Lettre d'Antoinette à son fils Antoine, 26 juin 1798
Expedié depuis : Grenoble
Facsimilés
Si le zoom ne fonctionne pas sur votre navigateur : cliquer sur l'imageTranscription
Je n'ose mon fils revenir sur nos adieux. J'aurais voulu vous les dérober et je ne
sais qui a eu l'imprudence de vous instruire du jour de mon départ. Il m'a
semblé que mon cœur se détachait de moi. Ma femme de chambre m'a dit que vous
étiez dans un état terrible, je me reprochais d'en être la cause. Je suis fâchée
que le seul moment où vous parvinssiez disposé à une effusion de cœur et où
j'avais le courage de vous dire la vérité, j'ai été interrompue par une visite.
Ha mon fils ! Si vous en aviez eu quelques-uns de semblables, jamais je
n'aurais eu le courage de m'éloigner de vous. Mais si différent de vous-même
l'après-midi pour avoir eu encore le ton de l'emportement, employant comme vous
l'avez fait tant de fois le reproche, la plainte, et l'outrage contre une mère
qui ne peut ajouter à son bienfait puisqu'elle a tout donné. Si la jouissance
qu'elle vous a abandonnée est retardée, elle n'en sera pas moins avantageuse.
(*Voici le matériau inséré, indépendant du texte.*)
-- ==== Sys2Proof/Tests/Words.lean ====
section
/-! SUPPORT. For each statement about instruction words, a machine and operands that meet its hypotheses, clause by clause. -/

open Sys2Proof Sys2Proof.Machine Sys2Proof.Claims

namespace Sys2Proof.Tests

set_option Elab.async false

/-! ### Integer words -/

theorem test_arithmeticWords_witness : ∃ w, arithResult (.iadd true 0 15 1) = some w ∧ LReady (.iadd true 0 15 1) st bd gr tm :=
  ⟨_, rfl, lready _ rfl⟩
theorem test_shiftAndFieldWords_witness : ∃ w, bitResult (.iadd64 false 14 0 2) = some w ∧ LReady (.iadd64 false 14 0 2) st bd gr tm :=
  ⟨_, rfl, lready _ rfl⟩
theorem test_immediateWords_witness : ∃ w, immResult bd.pfx (.movi false 15 0x7FFFF) = some w ∧ LReady (.movi false 15 0x7FFFF) st bd gr tm :=
  ⟨_, rfl, lready _ rfl⟩
theorem test_predicateWords_witness : ∃ w, predResult (.icmp false 9 0 1 2 1) = some w ∧ LReady (.icmp false 9 0 1 2 1) st bd gr tm :=
  ⟨_, rfl, lready _ rfl⟩

/-! ### Floating-point words -/

theorem test_floatWords_witness : ∃ lat f, floatResult (.ffma false 3 0 1) = some (lat, f) ∧ LReady (.ffma false 3 0 1) st bd gr tm ∧
    (gr.issued bd 1).quiet (gr.activeOf bd 1) (laneOuts (.ffma false 3 0 1) bd gr f) :=
  ⟨_, _, rfl, lready _ rfl, both (by rfl) (by rfl)⟩

/-- A group that enables every flag, with infinities in v0 and v1. -/
def ge : Machine.Group := { gr with fpc := 0x1F00, lanes := gr.lanes.map (fun l => { l with v := (l.v.set 0 0x7F800000).set 1 0xFF800000 }) }

theorem test_enabledFlagsTrap_witness : ∃ lat f, floatResult (.fadd false 3 0 1) = some (lat, f) ∧ LReady (.fadd false 3 0 1) (wd ge bd) bd ge tm ∧
    trapping (ge.issued bd 1) (ge.activeOf bd 1) (laneOuts (.fadd false 3 0 1) bd ge f) =
      [{ lane := 0, vec := 0x200, cause := 1 }, { lane := 1, vec := 0x200, cause := 1 }] :=
  ⟨_, _, rfl, ⟨⟨rfl, by decide, rfl, rfl⟩, bd_whole, by decide, rfl, fun k _ => gr_room k, by rfl, by rfl⟩, by rfl⟩

theorem test_arithmeticNans_witness : isNan (decodeF fp32 (fAdd fp32 .rne 0x7F800000 0xFF800000).1) = true ∧
    isNan (decodeF fp64 (fMul fp64 .rz 0x7FF0000000000000 0).1) = true := ⟨by rfl, by rfl⟩

theorem test_conversionWord_witness : ∀ r : BitVec 3, r = 0 ∨ r = 4 → ∃ gd out,
    LReady (.cvt false 6 9 3 r 2) st bd gr tm ∧ ¬(r = 4 ∧ tm.det = true) ∧ Converts false 6 9 3 r 2 bd gr gd out := by
  rintro r (rfl | rfl)
  · exact ⟨_, fun _ => _, lready _ rfl, by decide, rfl, fun _ => rfl, both (by rfl) (by rfl)⟩
  · exact ⟨_, fun _ => _, lready _ rfl, by decide, rfl, fun _ => rfl, both (by rfl) (by rfl)⟩

/-- The team in a deterministic task. -/
def td : Team := { tm with det := true }
/-- The bundle of lane 0 alone. -/
def b0 : Bundle := { bd with lanes := 1 }

/-- Lane 0 arrives alone, and both lanes arrive. -/
theorem test_ditheredConversionJoins_witness :
    (Issues { (wd gr b0) with teams := [td] } b0 gr td ∧ td.det = true ∧
      legality td false gr.fe.handler (.l (.cvt false 6 9 3 4 2)) (LInstr.encode (.cvt false 6 9 3 4 2)) = none ∧
      (gr.arrived b0).fullAt false ≠ some b0.unit) ∧
    (∃ g2 s2 gd out, Issues { st with teams := [td] } bd gr td ∧ (gr.arrived bd).fullAt false = some bd.unit ∧
      g2 = leaveJoin (gr.arrived bd) ((gr.arrived bd).members false) bd.unit ∧
      s2 = { ({ st with teams := [td] } : State).setGroup g2 with issue := [{ bd with lanes := (gr.arrived bd).members false }] } ∧
      LReady (.cvt false 6 9 3 4 2) s2 { bd with lanes := (gr.arrived bd).members false } g2 td ∧
      Converts false 6 9 3 4 2 { bd with lanes := (gr.arrived bd).members false } g2 gd out) :=
  ⟨⟨⟨rfl, by decide, rfl, rfl⟩, rfl, rfl, by decide⟩, _, _, _, fun _ => _, ⟨rfl, by decide, rfl, rfl⟩, rfl, rfl, rfl,
   ⟨⟨rfl, by decide, rfl, rfl⟩, ⟨rfl, rfl, rfl, rfl, rfl⟩, by decide, rfl, fun k _ => gr_room k, by rfl, by rfl⟩, rfl, fun _ => rfl,
   both_of (by decide) (by rfl) (by rfl)⟩

/-! ### Special functions, random numbers and counts -/

theorem test_specialFunctionWords_witness : ∃ f, specialResult (.dsqrt true 14 2 14) = some (14, f) ∧ LReady (.dsqrt true 14 2 14) st bd gr tm :=
  ⟨_, rfl, lready _ rfl⟩
theorem test_longLatencyIssue_witness : (0 : Nat) < 128 ∧ st.group? 0 0 = some gr ∧ (∀ j ∈ [0, 63], j < 64) ∧ bd.Whole :=
  ⟨by decide, rfl, by decide, bd_whole⟩
theorem test_randomAndCountWords_witness : LReady (.rngB32 3 0) st bd gr tm ∧ LReady (.rngF32 3 15) st bd gr tm ∧
    LReady (.cycle 3 0) st bd gr tm ∧ LReady (.rdspec 3 0 0) st bd gr tm ∧ LReady (.rdspec 3 1 0) st bd gr tm ∧ tm.det = false :=
  ⟨lready _ rfl, lready _ rfl, lready _ rfl, lready _ rfl, lready _ rfl, rfl⟩
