-- ==== Sys2Proof/Machine/Execute.lean ====
section
/-! DEFINITION. `EXECUTE` (rules R150 to R158): decode a command buffer and run the command it selects. -/

namespace Sys2Proof.Machine

/-- The nine-way selection of rule R152. A command buffer never selects a host operation (rule R95); one started from
inside a running EXECUTE would be a re-entry (rule R265). -/
def runCommand (i : Instr) (s : State) : Host.Outcome State Fault Refusal :=
  match i with
  | .tur => execTur s
  | .reqsense r1 r2 r3 alloc => execReqsense r1 r2 r3 alloc s
  | .inquiry flags page => execInquiry flags page s
  | .modesense6 => execModesense6 s
  | .prevallow => execPrevallow s
  | .readcap10 => execReadcap10 s
  | .read10 lba cnt => execRead10 lba cnt s
  | .write10 lba cnt => execWrite10 lba cnt s
  | .unknown op => execUnknown op s
  | .init => .fault .reentry
  | .start _ => .fault .reentry
  | .stop => .fault .reentry
  | .residue => .fault .reentry
  | .execute _ => .fault .reentry

/-- `EXECUTE(T, CDB)` (rule R150); a buffer that ends too early is `F_CDBSHORT` (rules R51, R85). -/
def execExecute (cdb : List Byte) (s : State) : Host.Outcome State Fault Refusal :=
  onTarget s fun s =>
    match decode s.params cdb with
    | .ok i => runCommand i s
    | .error (.cdbShort _) => .fault .cdbShort

end Sys2Proof.Machine
end

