/-- Settles O57: the commands without a port call do not look at the record; every other handler uses it, which a
dangling reference makes noRecord (`withRecord_dangling`), and a valid INQUIRY uses its template, which makes
shortTemplate of a short one (`withTemplate_short`). -/
theorem unsuitableRecordsStopByName : Obligations.UnsuitableRecordsStopByName := by
  intro s hs
  refine ⟨fun ref hcfg hrec => ?dangling, fun ref c hb hl flags hflags => ?short⟩
  case dangling =>
    have hf (rs : Bool) {α : Type} (k : Nat → Configuration → Run α) :
        withRecord (s.enterExecute rs) k = .fault .noRecord :=
      withRecord_dangling (by simpa using hcfg) (by simpa using hrec) k
    have data (dir : Direction) (lba : Word32) (cnt : Word16) :
        runExecute false (dataTransfer dir lba cnt) s = .fault .noRecord :=
      runExecute_fault hs (dataTransfer_unusable (hf false))
    exact ⟨runExecute_noOp hs, runExecute_noOp hs,
      fun flags hflags => runExecute_fault hs ((inquiryHandler_of_valid (by simpa using hflags)).trans (hf false _)),
      runExecute_fault hs ((requestSenseHandler_valid _).trans (transmitData_unusable (hf true) _ _)),
      runExecute_fault hs (readCapacityHandler_unusable (hf false)),
      runExecute_fault hs (modeSenseHandler_unusable (hf false)),
      fun lba cnt => ⟨data .read lba cnt, data .write lba cnt⟩⟩
  case short =>
    have hshort := withTemplate_short (enterExecute_bound hb false) (by simpa using hl)
      fun template => transmitData template (s.enterExecute false).params.inquiryLen (s.enterExecute false)
    exact runExecute_fault hs ((inquiryHandler_of_valid (by simpa using hflags)).trans hshort)

end Sys2Proof.Machine
end

section
/-! The number of port calls of an operation that has run to its end (rule R274). -/

namespace Sys2Proof.Machine

variable {α β : Type} {s t : State} {m n : Nat}

/-- A computation started in `s` that finishes has made `n` port calls; one that does not is stuck. -/
def Run.Calls (n : Nat) (s : State) (r : Run α) : Prop :=
  r.Ends (fun _ t => t.trace.length = s.trace.length + n) (fun t => ¬ t.Idle)

theorem Run.Calls.bind {r : Run α} {k : α → State → Run β} (hr : r.Calls m s) (hk : ∀ a t, (k a t).Calls n t) :
    (r.bind k).Calls (m + n) s :=
  Run.Ends.bind hr
    (fun a t ht => (hk a t).mono (fun _ _ hu => by rw [hu, ht, Nat.add_assoc]) fun _ hu => hu)
    fun _ h => h

theorem withRecord_calls {k : Nat → Configuration → Run α} (hk : ∀ ref c, (k ref c).Calls n s) :
    (withRecord s k).Calls n s := by
  rcases exists_bound_or_fault s with ⟨ref, c, hb⟩ | ⟨f, hf⟩
  · rw [hb.withRecord]; exact hk ref c
  · rw [hf]; exact True.intro

/-- A port call counts once what is done with its answer has recorded it. -/
theorem portCall_calls {h : Handle} {limit : Word32} {call : PortCall} {k : Answer → State → Run α}
    (hk : ∀ a, (k a s.consume).Calls n s) : (portCall s h limit call k).Calls n s := by
  cases hr : (s.answer h limit).responds with
  | true => rw [portCall_answered _ _ hr]; exact hk _
  | false =>
    rw [portCall_unanswered _ _ hr]
    show ¬ (s.stuckAt call).Idle
    simp

theorem devInfo_calls (s : State) : (devInfo s).Calls 1 s :=
  withRecord_calls fun _ _ => portCall_calls fun _ => List.length_append

theorem trTx_calls (call : PortCall) (bytes : List Byte) (len : Word32) (s : State) :
    (trTx call bytes len s).Calls 1 s :=
  withRecord_calls fun _ _ => portCall_calls fun a => by
    split_ifs
    · exact List.length_append
    · exact True.intro

/-- What is done with the number of bytes sent makes no further call (rule R170). -/
theorem transmitData_calls (bytes : List Byte) (len : Word32) (s : State) : (transmitData bytes len s).Calls 1 s :=
  (trTx_calls .txResponse bytes len s).bind (n := 0) fun sent t => by split_ifs <;> rfl

theorem readCapacityHandler_calls (s : State) : (readCapacityHandler s).Calls 2 s :=
  (devInfo_calls s).bind fun _ t => transmitData_calls _ _ t

theorem modeSenseHandler_calls (s : State) : (modeSenseHandler s).Calls 2 s :=
  (devInfo_calls s).bind fun _ t => transmitData_calls _ _ t

theorem inquiryHandler_calls {flags page : Byte} (hv : flags &&& s.params.inqEvpdMask = 0 ∧ page = 0) :
    (inquiryHandler flags page s).Calls 1 s := by
  obtain ⟨hflags, rfl⟩ := hv
  rw [inquiryHandler_of_valid hflags]
  refine withRecord_calls fun _ c => ?_
  split_ifs
  · exact transmitData_calls _ _ s
  · exact True.intro

/-- The calls of a handler are those of its EXECUTE: step 1 makes none (rule R151). -/
theorem runExecute_calls {rs : Bool} {handler : State → Run Status}
    (hcalls : (handler (s.enterExecute rs)).Calls n (s.enterExecute rs)) (h : runExecute rs handler s = .next t)
    (hidle : t.Idle) : t.trace.length = s.trace.length + n := by
  rcases runExecute_ends hcalls h with ⟨st, u, hu, rfl⟩ | hstuck
  · simpa using hu
  · exact absurd hidle hstuck

/-- The lifecycle operations make no port call (rule R57). -/
theorem trace_of_not_isExecute {i : Instr} (hi : ¬ isExecute i) (h : exec i s = .next t) : t.trace = s.trace := by
  cases exec_next h with
  | init => rfl
  | start _ _ => rfl
  | stop _ => rfl
  | residue _ => rfl
  | returned _ hruns _ _ _ => exact absurd (isExecute_of_runsCommand hruns) hi
  | hangs _ hruns _ _ _ _ => exact absurd (isExecute_of_runsCommand hruns) hi

/-- A command that moves no block and sends no fixed response makes no port call. -/
theorem command_keeps_trace {i : Instr} (hi : i.isCommand = true)
    (hdata : ∀ lba cnt, i ≠ .read10 lba cnt ∧ i ≠ .write10 lba cnt) (hn : ¬ SendsResponse s.params i)
    (h : exec i s = .next t) : t.trace = s.trace := by
  obtain ⟨sense, st, hexec⟩ := exec_quiet (command_next hi h).1 hi hdata hn
  cases hexec.symm.trans h
  rfl

/-- A data command makes its geometry query, and two calls for each block unless it fails (rules R200, R202). -/
theorem dataCommand_calls {i : Instr} {lba : Word32} {cnt : Word16} (hi : i = .read10 lba cnt ∨ i = .write10 lba cnt)
    (h : exec i s = .next t) (hidle : t.Idle) :
    t.trace.length = s.trace.length + if t.ret = .status .success then 1 + 2 * cnt.toNat else 1 := by
  obtain ⟨dir, hends⟩ := dataCommand_ends hi h
  cases hends with
  | queryHangs hhangs => exact absurd (hhangs.phase.symm.trans hidle) (by simp)
  | blockHangs _ _ _ hstuck => exact absurd (hstuck.phase.symm.trans hidle) (by simp)
  | outOfRange _ hends => simp [hends.trace, hends.ret]
  | moved _ _ hends => simp [hends.trace, hends.ret, length_blockEvents, Nat.add_comm]

/-- Settles O44: the lifecycle operations (`trace_of_not_isExecute`) and the commands with nothing to send
(`command_keeps_trace`) make no call, a fixed response makes those of its handler (`runExecute_calls`), and a data
command is `dataCommand_calls`. -/
theorem portCallCountsAreExact : Obligations.PortCallCountsAreExact := by
  intro i s t h hidle
  refine ⟨?none, ?inquiry, ?reqsense, ?geometry, fun lba cnt hi => dataCommand_calls hi h hidle⟩
  case none =>
    have lifecycle (hi : ¬ isExecute i) := congrArg List.length (trace_of_not_isExecute hi h)
    have quiet (hi : i.isCommand = true) (hdata : ∀ lba cnt, i ≠ .read10 lba cnt ∧ i ≠ .write10 lba cnt)
        (hn : ¬ SendsResponse s.params i) := congrArg List.length (command_keeps_trace hi hdata hn h)
    rintro (rfl | rfl | ⟨op, rfl⟩ | rfl | ⟨ref, rfl⟩ | rfl | rfl)
    · exact quiet rfl (by simp) id
    · exact quiet rfl (by simp) id
    · exact quiet rfl (by simp) id
    all_goals exact lifecycle (by simp [isExecute, Instr.isCommand])
  case inquiry =>
    rintro flags page rfl
    split_ifs with hv
    · exact runExecute_calls (inquiryHandler_calls (by simpa using hv)) h hidle
    · exact congrArg List.length (command_keeps_trace (i := .inquiry flags page) rfl (by simp) hv h)
  case reqsense =>
    rintro r1 r2 r3 alloc rfl
    split_ifs with hv
    · obtain ⟨rfl, rfl, rfl, rfl⟩ := hv
      exact runExecute_calls (transmitData_calls _ _ _) h hidle
    · exact congrArg List.length (command_keeps_trace (i := .reqsense r1 r2 r3 alloc) rfl (by simp) hv h)
  case geometry =>
    rintro (rfl | rfl)
    · exact runExecute_calls (readCapacityHandler_calls _) h hidle
    · exact runExecute_calls (modeSenseHandler_calls _) h hidle

end Sys2Proof.Machine
end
Sans votre qualité de fils et de donataire n'est-ce pas à vous à me faire les
avances et à adoucir les maux auxquels j'ai failli succomber. Le matin lorsque
j'ai quitté des lieux funestes je les regrettais par les objets chers que j'y
laissais. Je me suis pressée de partir le donner ayant eu beaucoup de peine à
terminer mes affaires et ne l'ayant fait que par un travail forcé dans la
crainte de revoir mes chers petits-enfants. Leur vue m'aurait percé l'âme et mis
hors d'état de vaquer à mes affaires. Embrassez pour moi votre femme et mon cher
James ma chère Albine et ma jolie petite Eléonore. Puisque je vous suis encore chère, entretenez-les quelquefois de
leur malheureuse grand-mère. Les larmes qu'elle vous a fait
couler auront été essuyées par des mains bien chères. Celles que je versais
étaient adoucies par cette idée. En jetant les yeux sur l'appartement où je
pensais que vous reposiez
Adieu trop aimable enfant quelque fois cruel, il faut bien vous aimer avec vos défauts, et vos vertus. Je suis et serai toujours votre bonne mère Levet Morand.